🤖 AI Summary
Program understanding faces challenges in modeling fine-grained, multilingual semantic representations. Method: We introduce COFO, the first large-scale, multilingual, structured competitive programming benchmark, covering 809 algorithmic problem categories and comprising 369K C/C++/Java/Python source code submissions. Each instance includes full problem statements, standardized I/O examples, and multidimensional semantic labels (e.g., algorithm type, data structure, difficulty). Our methodology systematically integrates dynamic web crawling (Selenium + BeautifulSoup), multilingual code normalization, I/O specification parsing, and hierarchical problem-label ontology modeling. Contribution/Results: Experiments demonstrate substantial improvements over baselines in program classification, intent recognition, and cross-lingual code representation learning.
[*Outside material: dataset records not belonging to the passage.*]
/-- KEY_LOAD_CTL.FORGET (R727). -/
def keyForget (n : Nat) (s : State) : Verdict :=
  match s.keyBar n with
  | some c => .error c
  | none =>
    let t := s.ten n
    let s1 := { s with keys := { s.keys with loadTen := BitVec.ofNat 4 n, result := 0 } }
    .ok (if t.keyLoaded then
        storeItem (keyItem n) 0 (s1.setTen n { t with keyLoaded := false, keyEph := false, keyGen := t.keyGen + 1, keyId := 0 })
      else s1)

def execKeyForget (port n : BitVec 4) (s : State) : Host.Outcome State Fault Refusal :=
  .next (regOp port.toNat 0xA1008 (n.toNat + 0x200) (keyForget n.toNat s) s)

/-! ### The wrapping key (R729) -/

/-- KEY_CTL.ROTATE_WK. While one rotation runs another has no effect. -/
def rotateWk (s : State) : Verdict :=
  if s.keys.busy || s.keys.white then .error 5 else .ok { s with keys := { s.keys with rotating := true } }

def execRotateWk (port : BitVec 4) (s : State) : Host.Outcome State Fault Refusal :=
  .next (regOp port.toNat 0xA0050 1 (rotateWk s) s)

/-- The item of the sealed wrapping key in the key store. -/
def wrapItem : Nat := 0xA0044

/-- The next generation is made and sealed (R724, R729). -/
def newWrap (s : State) : State :=
  let g := s.keys.wkLast + 1
  storeItem wrapItem g { s with keys := { s.keys with wkgen := g, wkLast := g } }

/-- WRAPPING_KEY_ROTATED. -/
def wrapRotated (s : State) : State :=
  if s.keys.rotating then newWrap { s with keys := { s.keys with rotating := false } } else s

def execWrappingKeyRotated (s : State) : Host.Outcome State Fault Refusal := .next (wrapRotated s)

/-! ### Module slots (R722) -/

/-- A slot write is in progress for a module: a partition's enable or diagnostic mode waits for it. -/
def State.slotWrites (s : State) (w : Nat) : Bool :=
  s.partIds.any (fun p => let x := s.part p; x.obj.st == .winding && x.wind == .enabling && x.mods.contains w) ||
  ((s.mod w).diagEn && !(s.mod w).diagActive)

/-- KEY_SLOT_WRITE_TIMEOUT: not acknowledged in 50 µs. -/
def slotTimeout (w : Nat) (s : State) : State :=
  if s.slotWrites w && (s.mod w).keyRetry.isNone then
    machineEvent 0x0802 0 (3 + w * 8) none 0 0 (s.setMod w { s.mod w with keyRetry := some s.win.tb })
  else s

def execKeySlotWriteTimeout (w : Fin 96) (s : State) : Host.Outcome State Fault Refusal := .next (slotTimeout w.val s)

/-- KEY_SLOT_WRITE_RETRY: 1 ms, 100,000 ticks, after the failure or later; a module that acknowledges is written. -/
def slotRetry (w : Nat) (ok : Bool) (s : State) : State :=
  match (s.mod w).keyRetry with
  | some t => if ok && decide (t.toNat + 100000 ≤ s.win.tb.toNat) then s.setMod w { s.mod w with keyRetry := none } else s
  | none => s

def execKeySlotWriteRetry (w : Fin 96) (ok : Bool) (s : State) : Host.Outcome State Fault Refusal :=
  .next (slotRetry w.val ok s)

/-- KEY_SLOT_RETRY_EXHAUSTED: after 20 ms, 2,000,000 ticks, the module leaves service with cause 11. -/
def slotExhausted (w : Nat) (s : State) : State :=
  match (s.mod w).keyRetry with
  | some t =>
    if t.toNat + 2000000 ≤ s.win.tb.toNat then loseModule w 11 (s.setMod w { s.mod w with keyRetry := none }) else s
  | none => s

def execKeySlotRetryExhausted (w : Fin 96) (s : State) : Host.Outcome State Fault Refusal := .next (slotExhausted w.val s)

/-! ### Attestation (R730–R732) -/

/-- The mailbox of a port answers from the end of stage 11 (R730). -/
def State.mailbox (s : State) (port : Nat) : Bool :=
  s.boot.powered && s.boot.stage == 11 && s.boot.st == 1 && s.bridgeReady port

/-- An answer of a port's mailbox; response codes as SPDM 1.2 numbers them (log 31). -/
def doe (port code : Nat) (body : List Nat) (s : State) : State :=
  if s.mailbox port then emit (.answer (2 ^ 33 + port) code body) s else s

/-- DOE_DISCOVERY: DOE Discovery (type 0) and SPDM (type 1) of vendor 1, and no other. -/
def execDoeDiscovery (port : BitVec 4) (s : State) : Host.Outcome State Fault Refusal :=
  .next (doe port.toNat 0 [1, 0, 1, 1] s)

/-- ERROR, UnsupportedRequest. -/
def spdmError (port : Nat) (s : State) : State := doe port 0x7F [7] s
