-- ==== Sys2Proof/Machine/Boot.lean ====
section
/-! DEFINITION. Bring-up (ch. 15): power-on and restart (R545, R660), the stages and their reports (R546–R549), calibration
(R551–R554), the transport hold (R555) and the oscillators (R69). -/

namespace Sys2Proof.Machine

/-! ### The machine anew -/

/-- Every register at its Reset value (R782), every object OFF: after a power-on (`cold`), or as a restart leaves it, with
what the steward bay keeps. -/
def anewTens (cold : Bool) (t : Ten) : Ten :=
  if cold then {}
  else
    let gone := t.keyLoaded && t.keyEph
    -- events held at the restart are dropped and counted (R275)
    { evtWritten := t.evtWritten, evtLost := satAdd t.evtLost t.held.length, keyGen := if gone then t.keyGen + 1 else t.keyGen,
      keyLoaded := t.keyLoaded && !t.keyEph, keyId := if gone then 0 else t.keyId }

/-- A module as bring-up finds it: its slot empty or filled. -/
def anewMod (cold : Bool) (m : Mod) : Mod :=
  { state := if m.state = 0 then 0 else 2, keyTransport := !cold && m.keyTransport, errSel := 0 }

/-- A module's power on its auxiliary rail: caps and, over a restart, orders stand (R584, R660). -/
def anewPwr (cold : Bool) (s : State) (w : Nat) : PwrMod :=
  let p := s.pwrMod w
  { obj := {}, host := if cold then 0 else p.host, rm := if cold then 0 else p.rm, safety := p.safety
    capHost := if cold then BitVec.ofNat 11 (s.stored (pwrModOff w + 8) 0).toNat else p.capHost
    capRm := if cold then BitVec.ofNat 11 (s.stored (pwrModOff w + 12) 0).toNat else p.capRm
    vset := 700, ctrl := s.machCeil }

/-- A tray position as bring-up finds it: powered over a restart only. Straps are read again at stage 2. -/
def anewTray (cold : Bool) (y : Tray) : Tray :=
  let svc := match y.svc with
    | .absent => TraySvc.absent
    | .ready => if cold then .inService else .ready
    | .joining => if cold then .inService else .joining
    | _ => .inService
  { y with
    svc := svc, contactor := !cold && y.contactor, strapsRead := !cold && y.strapsRead, peak := 0, avg1 := 0, avg60 := 0
    avg900 := 0 }

/-- The report of a stage not run (R547). -/
def noReport : BootRep := { result := 0 }

/-- The BOOT block as a power-on or a restart begins (R549, R782). -/
def anewBoot (cold : Bool) (s : State) : Boot :=
  { powered := true, stage := if cold then 0 else 2, st := 0, degraded := false, held := false, items := []
    count := if cold then 0 else s.boot.count
    reports := (List.range 12).foldl (fun a n =>
      if !cold && decide (n < 2) then a else tset {} n noReport a) s.boot.reports
    again := !cold, began := if cold then 0 else s.win.tb, beganUp := if cold then 0 else w64 s.upTimeAll, codes := [], failCode := none, badCores := [], badCols := [], cal := [], found := [] }

def anewPower (cold : Bool) (s : State) : Pwr :=
  { s.pwr with
    lowFrom := 0
    lowSum := if cold then 0 else s.pwr.lowSum + (if s.pwr.lowFrom = 0 then 0 else s.win.tb.toNat + 1 - s.pwr.lowFrom)
    sag := if cold then 0 else s.pwr.sag, below := 0
    deferCnt := if cold then 0 else s.pwr.deferCnt, crawlCnt := if cold then 0 else s.pwr.crawlCnt
    items := if cold then [] else s.pwr.items, image := if cold then 0 else s.pwr.image
    dropped := if cold then 0 else s.pwr.dropped
    rackHost := if cold then BitVec.ofNat 18 (s.stored 0x100020 0).toNat else s.pwr.rackHost
    rackRm := if cold then BitVec.ofNat 18 (s.stored 0x100024 0).toNat else s.pwr.rackRm
    auto := s.autoLimit, peak := 0, avg1 := 0, avg60 := 0, avg900 := 0
    partHost := if cold then allParts.foldl (fun a p => tset 0 p (BitVec.ofNat 18 (s.stored (0x104000 + 4 * p) 0).toNat) a) []
      else s.pwr.partHost
    partRm := if cold then allParts.foldl (fun a p => tset 0 p (BitVec.ofNat 18 (s.stored (0x104100 + 4 * p) 0).toNat) a) []
      else s.pwr.partRm
    mods := (List.range 96).foldl (fun a w => tset {} w (anewPwr cold s w) a) [] }

/-- Offsets of the stored THERM registers (R610, R619). -/
def thermCtlOff : Nat := 0xF0000
def cduSetOff : Nat := 0xF0004

def anewTherm (cold : Bool) (s : State) : Therm :=
  let v := s.stored thermCtlOff 0x110
  { s.therm with
    rotPeriod := BitVec.ofNat 8 (Fld v 0 8), rotEn := bit v 8, cduSet := BitVec.ofNat 8 (Fld (s.stored cduSetOff 30) 0 8)
    forced := !cold && s.therm.forced
    dies := tmap {} (fun _ x => { x with level := 0, pause := false, ran := [], retTick := 0, ret := false }) s.therm.dies
    mods := (List.range 96).foldl (fun a w => tset {} w { flim := s.machCeil } a) [] }

def anewStew (cold : Bool) (s : State) : Stw :=
  let w := s.stw
  if cold then
    { w with
      chans := [0, 1, 2].foldl (fun a c => tset {} c { tget {} c w.chans with
        st := 0, missE := 0, missS := 0, okE := 0, okS := 0, alarmE := false, alarmS := false, inbox := [], deferred := [],
        gap := 0, told := [], differs := [] } a) w.chans
      spokes := 3, cool := 3, period := 0, dissent := 0, gaps := 0, ram := [], ramLost := 0, wardens := 0, adopting := []
      sessions := [], rmRack := false, rmTrays := 0, rmMods := [], panelLocate := false, lamp := 0, lampLocate := false
      clock := none, shown := 0x5030, shownTick := 0, locTick := 0, active := [0x5030], noAgree := [] }
  else { w with dissent := 0 }

def anewKeys (cold : Bool) (k : KeyS) : KeyS :=
  { k with
    ready := !cold && k.ready, storeOk := !cold && k.storeOk, loadSrc := 0, busy := false, result := 0, loadTen := 0
    rotating := !cold && k.rotating, rearming := false, openTick := if cold && k.openTick != 0 then 1 else k.openTick }

/-- What a power-on, or a restart order, makes of the machine before its first stage: stored registers take their stored
values (R782, R806), but for the caps, which stand over a restart (R660). A crystal that has failed stays failed
over a power-on, and the source that drives the timebase with it (DESIGN CHOICE, log 71: R69 is silent). -/
def anew (cold : Bool) (s : State) : State :=
  { s with
    win := { strapOvr := s.stored 0x280 0, ignored := if cold then 0 else s.win.ignored
             ignLast := if cold then 0 else s.win.ignLast, ignAddr := if cold then 0 else s.win.ignAddr
             tb := if cold then 0 else s.win.tb, osc := s.win.osc, oscFailed := s.win.oscFailed }
    ports := [], fns := [], parts := [], rings := []
    tens := tmap {} (fun _ t => anewTens cold t) s.tens
    mevHeld := if cold then [] else s.mevHeld, mevLost := 0, mevRun := 0
    mods := (List.range 96).foldl (fun a w => tset {} w (anewMod cold (s.mod w)) a) []
    isles := []
    cores := if cold then [] else tmap {} (fun _ c => { scratchCe := c.scratchCe, colCe := c.colCe }) s.cores
    chans := [], cols := [], unitKeys := [], badUnits := []
    fab := { nextPid := s.fab.nextPid, nextTag := s.fab.nextTag }
    sh := { sound := if cold && s.sh.sound != 0 then 1 else s.sh.sound
            ext := (List.range 24).foldl (fun a e => tset 0 e (BitVec.ofNat 5 (s.stored (0xC0100 + 4 * e) 0).toNat) a) [] }
    reads := []
    trays := (List.range 18).foldl (fun a t => tset {} t (anewTray cold (s.tray t)) a) []
    flt := if cold then {} else { fenced := s.flt.fenced, spares := s.flt.spares }
    colms := if cold then [] else tmap {} (fun _ c => { ce := c.ce }) s.colms
    keys := anewKeys cold s.keys, boot := anewBoot cold s, pwr := anewPower cold s, therm := anewTherm cold s
    -- FRAMES and PERF_COUNT count on from power-on (R464, R478, R782)
    sports := if cold then [] else tmap {} (fun _ p => { frames := p.frames, perf := p.perf }) s.sports
    pins := [], pipes := if cold then [] else tmap {} (fun _ x => { gen := x.gen }) s.pipes
    intakes := [], stw := anewStew cold s
    upd := { s.upd with src := 0, still := if cold then 1 else s.upd.still } }

/-! ### The beginning of a stage -/

/-- Stage n begins (R546): at stage 2 contactors close, at stage 3 the rails of accepted modules rise. -/
def beginStage (n : Nat) (s : State) : State :=
  let s1 := markWait { s with boot := { s.boot with
    stage := n, began := s.win.tb, beganUp := w64 s.upTimeAll, waitFrom := 0, waitSum := 0, found := [], gone := [], held := false } }
  if n = 2 then
    (List.range 18).foldl (fun a t =>
      if (a.tray t).svc = .inService then
        let up := t == 17 || !(a.heldOff t)
        (a.setTtherm t { a.ttherm t with valve := if up then 100 else 0 }).setTray t { a.tray t with contactor := up }
      else a) s1
  else if n = 3 then
    if s1.fuses.split then s1
    else (List.range 96).foldl (fun a w =>
      if (a.mod w).stage != 0 then a
      else match a.fuseCause w with
        | some c => failTests w 3 c a
        | none => if a.ordersOn w then startRise w a else a.setMod w { a.mod w with stage := 15, cause := 7 }) s1
  else s1

/-- POWER_ON (R545, R562, R772): `straps` gives the strap blocks as the trays in their slots carry them, by position. -/
def powerOn (straps : List Word) (s : State) : State :=
  if s.boot.powered then s
  else
    let s1 := anew true s
    let s2 := (List.range 18).foldl (fun a t =>
      match straps[t]? with
      | some v =>
        let y := a.tray t
        a.setTray t { y with
          badType := if Fld v 5 3 = trayType t then none else some (BitVec.ofNat 3 (Fld v 5 3))
          ctlHost := Fld v 12 4, fabMode := bit v 8, preset := BitVec.ofNat 3 (Fld v 9 3), pipeMode := bit v 16 }
      | none => a) s1
    updBreak 16 s2

def execPowerOn (straps : List Word) (s : State) : Host.Outcome State Fault Refusal := .next (powerOn straps s)

/-! ### What the stages find (Table 15-4) -/

/-- An item of a stage. -/
def itemAt (stage tray slot die isle pos cause : Nat) : BootItem := ⟨stage, tray, slot, die, isle, pos, cause⟩

/-- An item for a module. -/
def modItem (stage w cause : Nat) : BootItem := itemAt stage (w / 8) (w % 8) 0 0 0 cause

/-- What a stage comes to: it stops, ARG, its items, the state. -/
structure StageOut where
  stop : Bool
  arg : Nat
  items : List BootItem
  st : State

/-- Stage 0: shelves in service, and the busbar. -/
def stage0 (its : List BootItem) (s : State) : StageOut :=
  let low := s.capacity < s.machDraw
  let more := if low then [itemAt 0 17 0 0 0 0 2] else []
  { stop := its.any (fun b => b.cause == 1), arg := ([0, 1, 2, 3].filter (fun n => decide (0 < (s.shelf n).good.toNat))).length
    items := its.filter (fun b => b.cause == 1) ++ more, st := s }

/-- Stage 1: the channels that have verified their firmware; each role goes to the first of its order (R648). An item's
position is the channel. -/
def stage1 (its : List BootItem) (s : State) : StageOut :=
  let bad := ([0, 1, 2].filter (fun c => its.any (fun b => b.pos == c)))
  let good := [0, 1, 2].filter (fun c => !(bad.contains c))
  let s1 := [0, 1, 2].foldl (fun a c => a.setStew c { a.stew c with st := if bad.contains c then 3 else 1 }) s
  let s2 := { s1 with stw := { s1.stw with
    spokes := good.head?.getD 3, cool := ([1, 2, 0].find? (fun c => good.contains c)).getD 3, epoch := 1 } }
  { stop := decide (good.length < 2), arg := (good.map (fun c => 2 ^ c)).sum
    items := bad.map (fun c => itemAt 1 17 0 0 0 c (if good.length < 2 then 1 else 2)), st := s2 }

/-- Stage 2: a silent warden, or one that a safety action keeps off (R561), and a type mismatch (R52) make a missing tray. -/
def stage2 (its : List BootItem) (s : State) : StageOut :=
  let here := (List.range 17).filter (fun t => (s.tray t).svc == .inService)
  let silent := here.filter (fun t => its.any (fun b => b.cause == 2 && b.tray == t) || !(s.tray t).contactor)
  let wrong := here.filter (fun t => !(silent.contains t) && (s.tray t).mismatch)
  let s1 := (silent ++ wrong).foldl (fun a t =>
    let b := (trayMods t).foldl (fun b w => if (b.mod w).state = 0 then b
      else b.setMod w { b.mod w with stage := 2, cause := if wrong.contains t then 3 else 2 }) a
    b.setTray t { b.tray t with svc := .failed, strapsRead := wrong.contains t }) s
  let runs := here.filter (fun t => !(silent.contains t)) ++ [17]
  let s2 := runs.foldl (fun a t => a.setTray t { a.tray t with strapsRead := true }) s1
  let s3 := { s2.setTray 17 { s2.tray 17 with transport := s2.upd.switch } with
    stw := { s2.stw with wardens := BitVec.ofNat 18 ((runs.map (fun t => 2 ^ t)).sum) } }
  -- the wardens that start, rather than run on over a restart, report the last words they hold (R673)
  let s4 := (runs.filter (fun t => !(s.wardenRuns t))).foldl (fun a t => tellWords t a) s3
  { stop := its.any (fun b => b.cause == 1), arg := ((silent ++ wrong).map (fun t => 2 ^ t)).sum
    items := its.filter (fun b => b.cause == 1) ++ silent.map (fun t => itemAt 2 t 0 0 0 0 2) ++
      wrong.map (fun t => itemAt 2 t 0 0 0 0 3), st := s4 }

/-- Modules that left service at a stage. -/
def State.outAt (s : State) (n : Nat) : List Nat :=
  (List.range 96).filter (fun w => (s.mod w).state == 2 && (s.mod w).stage.toNat == n)

/-- Stage 3: rails and fuses (R556, R557, R574). Items of rails that are still rising count as missed. -/
def stage3 (its : List BootItem) (s : State) : StageOut :=
  let s1 := (its.filter (fun b => b.cause == 2)).foldl (fun a b => failTests (itemMod b) 3 2 a) s
  let out := s1.outAt 3
  { stop := s.fuses.split, arg := out.length
    items := if s.fuses.split then [itemAt 3 17 0 0 0 0 1] else out.map (fun w => modItem 3 w (s1.mod w).cause.toNat), st := s1 }

/-- Stage 4: a die that fails takes its module out (R552). -/
def stage4 (its : List BootItem) (s : State) : StageOut :=
  let l := its.filter (fun b => s.modAlive (itemMod b))
  let s1 := l.foldl (fun a b => if a.modAlive (itemMod b) then failTests (itemMod b) 4 b.cause a else a) s
  { stop := false, arg := (s1.outAt 4).length, items := l, st := s1 }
COFO provides a high-quality, open-source benchmark to advance foundational research and rigorous evaluation in code intelligence.
📝 Abstract
In recent years, a lot of technological advances in computer science have aided software programmers to create innovative and real-time user-friendly software. With the creation of the software and the urging interest of people to learn to write software, there is a large collection of source codes that can be found on the web, also known as Big Code, which can be used as a source of data for driving the machine learning applications tending to solve certain software engineering problems. In this paper, we present COFO, a dataset consisting of 809 classes/problems with a total of 369K source codes written in C, C++, Java, and Python programming languages, along with other metadata such as code tags, problem specification, and input-output specifications. COFO has been scraped from the openly available Codeforces website using a selenium-beautifulsoup-python based scraper. We envision that this dataset can be useful for solving machine learning-based problems like program classification/recognition, tagging, predicting program properties, and code comprehension.